Mains Noires et Cœurs Ardents
Chapitre 1 : Le Grisou et la Guerre
Émile Leroy descendit une dernière fois au fond de la fosse 9 de Lens avant la sirène du couvre-feu. Le charbon lui noircissait le visage, incrusté jusque dans ses rides creusées par la fatigue et l’inquiétude. Depuis l’Occupation, les conditions de travail avaient empiré. Les nazis exigeaient toujours plus de production pour alimenter leur industrie de guerre. La peur du grisou hantait les galeries, mais plus encore, la menace d’une rafle planait sur les mineurs soupçonnés de résistance.
À la surface, sa femme, Madeleine, attendait avec leur fils, Paul, 12 ans, et sa fille, Jeanne, 16 ans. Les tickets de rationnement ne suffisaient plus, et chaque repas devenait un casse-tête. Madeleine troquait parfois du linge ou du savon avec les fermiers du coin pour quelques œufs ou un bout de lard.
Chapitre 2 : Le Marché Noir des Corons
Dans les corons, la faim était une ennemie invisible. Les tickets de rationnement donnaient droit à quelques grammes de pain, un peu de sucre, parfois un bout de beurre, mais jamais assez pour nourrir une famille. Pour survivre, certains mineurs et leurs femmes organisaient un marché noir, risqué mais vital.
Parmi eux, la famille Fournier, des voisins et amis des Leroy, faisait partie des plus habiles dans cet échange clandestin. Jules Fournier, mineur comme Émile, connaissait chaque sentier, chaque chemin de traverse menant aux fermes des alentours.

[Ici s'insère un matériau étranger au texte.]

/-- Settles O44, by the four run states; 1 and FATAL_EXIT_CODE differ because the latter is legal. -/
theorem exitCodesTellHaltFromFault : Obligations.ExitCodesTellHaltFromFault := by
  rintro s ⟨h0, h1⟩
  cases hrun : s.run with
  | running | inWait => simp [exitCode, hrun]
  | halted => simp [exitCode, hrun, Config.haltExitCode, Ne.symm h1]
  | faulted c => simp [exitCode, hrun, h0, h1]

end Sys2Proof.Machine
end

section
/-! SUPPORT. The fields of R57 (30_encoding.md) make up the word again, and how a mask meets them. -/

namespace Sys2Proof

theorem ofBool_getLsbD (w : Word) (k : Nat) : BitVec.ofBool (w.getLsbD k) = w.extractLsb' k 1 := by
  apply BitVec.eq_of_toNat_eq
  rw [toNat_ofBool_getLsbD, toNat_extract_eq, pow_one]

/-! ## The formats: neighbouring fields join to one -/

/-- BRF. -/
theorem append_mask_offset9 (w : Word) :
    opcodeOf w ++ BitVec.ofBool (w.getLsbD 11) ++ BitVec.ofBool (w.getLsbD 10) ++
      BitVec.ofBool (w.getLsbD 9) ++ offset9Of w = w := by
  simp [opcodeOf, ofBool_getLsbD, offset9Of, BitVec.extractLsb'_append_extractLsb'_eq_extractLsb',
    -BitVec.getLsbD_eq_getElem, -Nat.reduceAdd]

/-- LD, ST, LDI, STI, LEA. -/
theorem append_offset9 (w : Word) : opcodeOf w ++ field11to9 w ++ offset9Of w = w := by
  simp [opcodeOf, field11to9, offset9Of, BitVec.extractLsb'_append_extractLsb'_eq_extractLsb',
    -Nat.reduceAdd]

/-- The register forms of ADD and AND. -/
theorem append_registers (w : Word) :
    opcodeOf w ++ field11to9 w ++ field8to6 w ++ BitVec.ofBool (w.getLsbD 5) ++ w.extractLsb' 3 2 ++
      field2to0 w = w := by
  simp [opcodeOf, field11to9, field8to6, ofBool_getLsbD, field2to0,
    BitVec.extractLsb'_append_extractLsb'_eq_extractLsb', -BitVec.getLsbD_eq_getElem, -Nat.reduceAdd]

/-- The immediate forms of ADD and AND. -/
theorem append_immediate (w : Word) :
    opcodeOf w ++ field11to9 w ++ field8to6 w ++ BitVec.ofBool (w.getLsbD 5) ++ imm5Of w = w := by
  simp [opcodeOf, field11to9, field8to6, ofBool_getLsbD, imm5Of,
    BitVec.extractLsb'_append_extractLsb'_eq_extractLsb', -BitVec.getLsbD_eq_getElem, -Nat.reduceAdd]

/-- LDR, STR, NOT, JMP. -/
theorem append_offset6 (w : Word) :
    opcodeOf w ++ field11to9 w ++ field8to6 w ++ offset6Of w = w := by
  simp [opcodeOf, field11to9, field8to6, offset6Of,
    BitVec.extractLsb'_append_extractLsb'_eq_extractLsb', -Nat.reduceAdd]

/-- JSR. -/
theorem append_offset11 (w : Word) :
    opcodeOf w ++ BitVec.ofBool (w.getLsbD 11) ++ offset11Of w = w := by
  simp [opcodeOf, ofBool_getLsbD, offset11Of, BitVec.extractLsb'_append_extractLsb'_eq_extractLsb',
    -BitVec.getLsbD_eq_getElem, -Nat.reduceAdd]

/-- JSRR. -/
theorem append_base (w : Word) :
    opcodeOf w ++ BitVec.ofBool (w.getLsbD 11) ++ w.extractLsb' 9 2 ++ field8to6 w ++ offset6Of w = w := by
  simp [opcodeOf, ofBool_getLsbD, field8to6, offset6Of,
    BitVec.extractLsb'_append_extractLsb'_eq_extractLsb', -BitVec.getLsbD_eq_getElem, -Nat.reduceAdd]

/-- RTI and RES. -/
theorem append_low12 (w : Word) : opcodeOf w ++ low12Of w = w := by
  simp [opcodeOf, low12Of, BitVec.extractLsb'_append_extractLsb'_eq_extractLsb', -Nat.reduceAdd]

/-- TRAP. -/
theorem append_vector (w : Word) : opcodeOf w ++ field11to8 w ++ lowByte w = w := by
  simp [opcodeOf, field11to8, lowByte, BitVec.extractLsb'_append_extractLsb'_eq_extractLsb',
    -Nat.reduceAdd]

/-! ## Masks -/

/-- Words that agree under a mask agree in every field the mask covers. -/
theorem extractLsb'_eq_of_and_eq {w w' mask : Word} (h : w &&& mask = w' &&& mask) (start len : Nat)
    (hm : mask.extractLsb' start len = BitVec.allOnes len) :
    w.extractLsb' start len = w'.extractLsb' start len := by
  have := congrArg (BitVec.extractLsb' start len) h
  simpa only [BitVec.extractLsb'_and, hm, BitVec.and_allOnes] using this

theorem getLsbD_eq_of_and_eq {w w' mask : Word} (h : w &&& mask = w' &&& mask) (k : Nat)
    (hm : mask.getLsbD k = true) : w.getLsbD k = w'.getLsbD k := by
  have := congrArg (BitVec.getLsbD · k) h
  simpa only [BitVec.getLsbD_and, hm, Bool.and_true] using this

/-- Words are equal when opcode, bits 11:8 and low byte are. -/
theorem word_eq_iff (w w' : Word) :
    w = w' ↔ opcodeOf w = opcodeOf w' ∧ field11to8 w = field11to8 w' ∧ lowByte w = lowByte w' := by
  constructor
  · rintro rfl
    exact ⟨rfl, rfl, rfl⟩
  · rintro ⟨hop, hmid, hlow⟩
    rw [← append_vector w, hop, hmid, hlow, append_vector]

/-- A row of the opcode table is matched part by part: opcode, bits 11:8, low byte. -/
theorem OpcodeRow.matchesWord_eq (r : OpcodeRow) (w : Word) :
    r.matchesWord w = decide (opcodeOf w &&& opcodeOf r.mask = opcodeOf r.pattern ∧
      field11to8 w &&& field11to8 r.mask = field11to8 r.pattern ∧
      lowByte w &&& lowByte r.mask = lowByte r.pattern) := by
  rw [Bool.eq_iff_iff, decide_eq_true_iff, OpcodeRow.matchesWord, beq_iff_eq, word_eq_iff]
  simp only [opcodeOf, field11to8, lowByte, BitVec.extractLsb'_and]

@[simp] theorem opcodeOf_ofNat (n : Nat) : opcodeOf (BitVec.ofNat 16 n) = BitVec.ofNat 4 (n / 4096) := by
  apply BitVec.eq_of_toNat_eq
  simp only [opcodeOf, toNat_extract_eq, BitVec.toNat_ofNat]
  omega

@[simp] theorem field11to8_ofNat (n : Nat) : field11to8 (BitVec.ofNat 16 n) = BitVec.ofNat 4 (n / 256) := by
  apply BitVec.eq_of_toNat_eq
  simp only [field11to8, toNat_extract_eq, BitVec.toNat_ofNat]
  omega

@[simp] theorem lowByte_ofNat (n : Nat) : lowByte (BitVec.ofNat 16 n) = BitVec.ofNat 8 n := by
  apply BitVec.eq_of_toNat_eq
  simp only [lowByte, toNat_extract_eq, BitVec.toNat_ofNat]
  omega

/-- The mode bit of ADD and AND (R60). -/
theorem lowByte_and_bit5 (w : Word) : lowByte w &&& 0x20#8 = if w.getLsbD 5 then 0x20#8 else 0#8 := by
  have hbit : (lowByte w).getLsbD 5 = w.getLsbD 5 := by simp [lowByte]
  rw [← hbit]
  exact BitVec.and_twoPow (lowByte w) 5

/-- The mode bit of JSR and JSRR (R60). -/
theorem field11to8_and_bit11 (w : Word) : field11to8 w &&& 8#4 = if w.getLsbD 11 then 8#4 else 0#4 := by
  have hbit : (field11to8 w).getLsbD 3 = w.getLsbD 11 := by simp [field11to8]
  rw [← hbit]
  exact BitVec.and_twoPow (field11to8 w) 3

theorem isServiceVector_iff (v : Byte) : isServiceVector v = true ↔
    v = 0x20#8 ∨ v = 0x21#8 ∨ v = 0x22#8 ∨ v = 0x23#8 ∨ v = 0x24#8 ∨ v = 0x25#8 := by
  simp [isServiceVector, or_assoc]

end Sys2Proof
end

section
/-! SUPPORT. What a word decodes to, said once for all 25 rows (30_encoding.md R55 to R65): decoding and
encoding agree, and the opcode table agrees with both. -/

namespace Sys2Proof

/-! ## Encode, then decode -/

/-- Decoding reads every field from where encoding put it; a well-formed TRAP_OTHER holds no vector of a
service. -/
theorem decodeWord_encode {i : Instr} (hwf : i.wf = true) : decodeWord (encode i) = i := by
  have hop : opcodeOf (encode i) = Laws.opcodeNumber i := Laws.opcodeOf_encode i
  unfold decodeWord
  rw [hop]
  cases i with
  | br =>
    simp [Laws.opcodeNumber, encode, offset9Of, BitVec.getLsbD_append,
      BitVec.extractLsb'_append_eq_ite, -BitVec.getLsbD_eq_getElem, -Nat.reduceAdd]
  | ld | st | ldi | sti | lea =>
    simp [Laws.opcodeNumber, encode, field11to9, offset9Of, BitVec.extractLsb'_append_eq_ite,
      -Nat.reduceAdd]
  | ldr | str | not | jmp =>
    simp [Laws.opcodeNumber, encode, field11to9, field8to6, offset6Of,
      BitVec.extractLsb'_append_eq_ite, -Nat.reduceAdd]
  | rti | res =>
    simp [Laws.opcodeNumber, encode, low12Of, BitVec.extractLsb'_append_eq_ite, -Nat.reduceAdd]
  | add | addi | and | andi =>
    simp [Laws.opcodeNumber, decodeAdd, decodeAnd, encode, field11to9, field8to6, field2to0, imm5Of,
      BitVec.getLsbD_append, BitVec.extractLsb'_append_eq_ite, -BitVec.getLsbD_eq_getElem,
      -Nat.reduceAdd]
  | jsr | jsrr =>
    simp [Laws.opcodeNumber, decodeJsr, encode, field8to6, offset6Of, offset11Of,
      BitVec.getLsbD_append, BitVec.extractLsb'_append_eq_ite, -BitVec.getLsbD_eq_getElem,
      -Nat.reduceAdd]
  | trapGetc | trapOut | trapPuts | trapIn | trapPutsp | trapHalt =>
    simp [Laws.opcodeNumber, decodeTrap, encode, field11to8, lowByte,
      BitVec.extractLsb'_append_eq_ite, -Nat.reduceAdd]
  | trapOther ign v =>
    have hv : ¬ isServiceVector v = true := by simpa [Instr.wf] using hwf
    simp only [isServiceVector_iff, not_or] at hv
    simp [Laws.opcodeNumber, decodeTrap, encode, field11to8, lowByte, hv,
      BitVec.extractLsb'_append_eq_ite, -Nat.reduceAdd]

/-! ## The instruction of a word -/

/-- The opcode map of R56 with the mode bits of R60 and the vectors of R92: `DecodesTo w i` gives the bits
of `w` that select the row of `i`, and the fields `i` takes from `w`. -/
inductive DecodesTo (w : Word) : Instr → Prop
  | br (hop : opcodeOf w = 0x0#4) :
      DecodesTo w (.br (w.getLsbD 11) (w.getLsbD 10) (w.getLsbD 9) (offset9Of w))
  | add (hop : opcodeOf w = 0x1#4) (hbit : w.getLsbD 5 = false) :
      DecodesTo w (.add (field11to9 w) (field8to6 w) (field2to0 w) (w.extractLsb' 3 2))
  | addi (hop : opcodeOf w = 0x1#4) (hbit : w.getLsbD 5 = true) :
      DecodesTo w (.addi (field11to9 w) (field8to6 w) (imm5Of w))
  | ld (hop : opcodeOf w = 0x2#4) : DecodesTo w (.ld (field11to9 w) (offset9Of w))
  | st (hop : opcodeOf w = 0x3#4) : DecodesTo w (.st (field11to9 w) (offset9Of w))
  | jsrr (hop : opcodeOf w = 0x4#4) (hbit : w.getLsbD 11 = false) :
      DecodesTo w (.jsrr (field8to6 w) (w.extractLsb' 9 2) (offset6Of w))
  | jsr (hop : opcodeOf w = 0x4#4) (hbit : w.getLsbD 11 = true) : DecodesTo w (.jsr (offset11Of w))
  | and (hop : opcodeOf w = 0x5#4) (hbit : w.getLsbD 5 = false) :
      DecodesTo w (.and (field11to9 w) (field8to6 w) (field2to0 w) (w.extractLsb' 3 2))
  | andi (hop : opcodeOf w = 0x5#4) (hbit : w.getLsbD 5 = true) :
      DecodesTo w (.andi (field11to9 w) (field8to6 w) (imm5Of w))
  | ldr (hop : opcodeOf w = 0x6#4) : DecodesTo w (.ldr (field11to9 w) (field8to6 w) (offset6Of w))
  | str (hop : opcodeOf w = 0x7#4) : DecodesTo w (.str (field11to9 w) (field8to6 w) (offset6Of w))
  | rti (hop : opcodeOf w = 0x8#4) : DecodesTo w (.rti (low12Of w))
  | not (hop : opcodeOf w = 0x9#4) : DecodesTo w (.not (field11to9 w) (field8to6 w) (offset6Of w))
  | ldi (hop : opcodeOf w = 0xA#4) : DecodesTo w (.ldi (field11to9 w) (offset9Of w))
  | sti (hop : opcodeOf w = 0xB#4) : DecodesTo w (.sti (field11to9 w) (offset9Of w))
  | jmp (hop : opcodeOf w = 0xC#4) : DecodesTo w (.jmp (field8to6 w) (field11to9 w) (offset6Of w))
  | res (hop : opcodeOf w = 0xD#4) : DecodesTo w (.res (low12Of w))
  | lea (hop : opcodeOf w = 0xE#4) : DecodesTo w (.lea (field11to9 w) (offset9Of w))
  | trapGetc (hop : opcodeOf w = 0xF#4) (hv : lowByte w = 0x20#8) : DecodesTo w (.trapGetc (field11to8 w))
  | trapOut (hop : opcodeOf w = 0xF#4) (hv : lowByte w = 0x21#8) : DecodesTo w (.trapOut (field11to8 w))
  | trapPuts (hop : opcodeOf w = 0xF#4) (hv : lowByte w = 0x22#8) : DecodesTo w (.trapPuts (field11to8 w))
  | trapIn (hop : opcodeOf w = 0xF#4) (hv : lowByte w = 0x23#8) : DecodesTo w (.trapIn (field11to8 w))
  | trapPutsp (hop : opcodeOf w = 0xF#4) (hv : lowByte w = 0x24#8) : DecodesTo w (.trapPutsp (field11to8 w))
  | trapHalt (hop : opcodeOf w = 0xF#4) (hv : lowByte w = 0x25#8) : DecodesTo w (.trapHalt (field11to8 w))
  | trapOther (hop : opcodeOf w = 0xF#4) (hv : ¬ isServiceVector (lowByte w) = true) :
      DecodesTo w (.trapOther (field11to8 w) (lowByte w))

— « Ce soir, on part chez les Lefebvre. Ils ont des œufs et des patates, » murmura-t-il un soir à Madeleine.
— « Fais attention, Jules. Les Allemands patrouillent dans les campagnes, » répondit-elle, inquiète.
Jules et son fils Henri, 18 ans, partaient à vélo, des sacs vides attachés au cadre. Ils pédalaient de nuit, traversant les bois et les champs, évitant les routes principales. Une fois chez les fermiers, le troc commençait. Un morceau de charbon volé à la fosse, un savon récupéré grâce aux tickets de rationnement, une vieille montre, tout avait de la valeur.
Une nuit, alors qu’ils revenaient chargés de sacs de pommes de terre et de viande salée, une patrouille allemande apparut à l’horizon. Henri paniqua.
— « Papa, on fait quoi ? »
— « On file par la grange des Dufour, cache-toi si je te le dis ! »
Ils laissèrent tomber les vélos et coururent dans l’obscurité. Heureusement, ils connaissaient chaque mètre du terrain. Un fermier complice leur ouvrit une porte dérobée, et ils restèrent cachés jusqu’à l’aube.
De retour aux corons, la précieuse marchandise fut discrètement répartie entre les familles. Madeleine échangea quelques œufs contre du pain chez une autre voisine, et un bout de viande fut gardé pour les Goldstein.
Dans l’ombre des mines, le marché noir était une question de survie. Mais c’était aussi un acte de résistance, une façon de défier l’occupant en nourrissant ceux qui leur échappaient.
Chapitre 3 : La Résistance et la Brigade Secrète
À l’approche de l’été 1944, un vent d’espoir soufflait sur le Pas-de-Calais. Dans les forêts entre Liévin et Carvin, une brigade de résistants et de militaires parachutés par les Alliés s’organisait dans le plus grand secret.
Le Capitaine Dubreuil, un officier français évadé, dirigeait cette unité. Il coordonnait les actions avec les réseaux locaux, notamment celui d’Henri Fournier, le chef des résistants des corons.
Lors d’une nuit brumeuse, Henri se faufila jusqu’au campement caché entre les arbres. Un cercle de résistants et de soldats l’attendait autour d’une carte étalée sur une caisse de munitions.
— « Nous devons frapper vite et fort. Les Allemands préparent une contre-offensive en cas de débarquement. Il faut les désorganiser. » expliqua Dubreuil.
Les cibles étaient identifiées :
La Kommandantur de Lens : un assaut ciblé pour éliminer les officiers allemands.
Les ponts ferroviaires de la région : empêcher le renfort des troupes nazies.
Le dépôt d’armes de Billy-Montigny : récupérer des munitions pour l’insurrection.
Henri s’avança.
— « Les mineurs sont prêts. On connaît les tunnels sous la ville, on peut les utiliser pour approcher la Kommandantur. »
Le plan fut scellé. L’attaque aurait lieu trois jours avant l’arrivée des Alliés dans le Nord.